··· DATASET ENTRIES ···

-- ==== Sys2Proof/Machine/Objects.lean ====
section
/-! DEFINITION. The object dictionary of the JX8128 (chapter 2 and every object table of the other chapters): for every
object its name, place, type, access code, default and retention class, and the range its own row or bit table gives.
Every register of the machine is one of these objects. Rows that stand for several instances carry the strides of R10's
index arithmetic. -/

namespace Sys2Proof.Machine

/-- Where an object lives and what it holds until something writes it (R47, R48). -/
structure Obj where
  idx : Nat
  sub : Nat
  dflt : Nat
deriving DecidableEq, Repr

/-- One number for an object's index and subindex. -/
def Obj.key (o : Obj) : Nat := o.idx * 256 + o.sub

/-- The types of R13, by width and signedness (ANG32 is a U32, POS64 an I64, TIME64 and LT64 are U64). -/
inductive Ty where
  | bool | u8 | u16 | u32 | u64 | i16 | i32 | i64 | str | dom
deriving DecidableEq, Repr

/-- The access codes of R14 without the M- prefix, which `Row.mach` holds. -/
inductive Acc where
  | ro | rw | wo | rws | w1c | w1s
deriving DecidableEq, Repr

/-- The retention classes of R18. -/
inductive Ret where
  | k | w | s | v | r
deriving DecidableEq, Repr

/-- The ranges that depend on more than the written number, one name per object row that states one. -/
inductive Rel where
  | align32 | axCfg | axMaster | belSrc | chInCfg | chMode | chPfCfg | chPinCfg | chPtCfg | chSdCfg | chanOrNone | ctxCfg | ctxPins | dtMax | evtPolicy | evtRepeat | fieldReq | fuseCmd | gtCtrl | gtRun | hostReq | inrushCost | inrushMax | keeprun | ltStep | ocuBind | ocuGate | outLead | pairOvr | planWin | plausPartner | portMode | profNext | pwmCfg | pwmChOff | pwmPeriod | pwmPeriodImm | quadHyst | rearm | redExpire | safReact | sprRelease | syncLog | trpCfg | txOff | unitStop | wdMaxF | wdMaxH | wdMinF | wdMinH | whlMode
deriving DecidableEq, Repr

/-- The range an object's row gives (R59 check 14): anything its type holds, only bits of a mask (the bits a bit table
shows as 0 are 0 in every value of the object: DEDUCED, log 7), an inclusive range, or a rule that reads other state. -/
inductive Chk where
  | any
  | bits (mask : Nat)
  | range (lo hi : Nat)
  | rel (r : Rel)
deriving DecidableEq, Repr

/-- One row of an object table. Index `base + s1 * i + s2 * j` for i below n1 and j below n2; subindex `sub + sstep * t`
for t below nsub. -/
structure Row where
  base : Nat
  s1 : Nat
  n1 : Nat
  s2 : Nat
  n2 : Nat
  sub : Nat
  nsub : Nat
  sstep : Nat
  ty : Ty
  acc : Acc
  mach : Bool
  dflt : Nat
  ret : Ret
  chk : Chk
deriving DecidableEq, Repr

/-- A row of objects with one instance each. -/
def row0 (base sub : Nat) (ty : Ty) (acc : Acc) (mach : Bool) (dflt : Nat) (ret : Ret) (chk : Chk) : Row :=
  ⟨base, 1, 1, 1, 1, sub, 1, 1, ty, acc, mach, dflt, ret, chk⟩

/-- A row of objects with `n` instances, `s` indices apart. -/
def row1 (base s n sub : Nat) (ty : Ty) (acc : Acc) (mach : Bool) (dflt : Nat) (ret : Ret) (chk : Chk) : Row :=
  ⟨base, s, n, 1, 1, sub, 1, 1, ty, acc, mach, dflt, ret, chk⟩

/-! ## The objects by name -/

namespace R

···

#### EXERCISE OBJECTIVE
Find each line in the records holding the string "gives" and show it.

#### OUTPUT FOR THIS EXERCISE
object its name, place, type, access code, default and retention class, and the range its own row or bit table gives.
/-- The range an object's row gives (R59 check 14): anything its type holds, only bits of a mask (the bits a bit table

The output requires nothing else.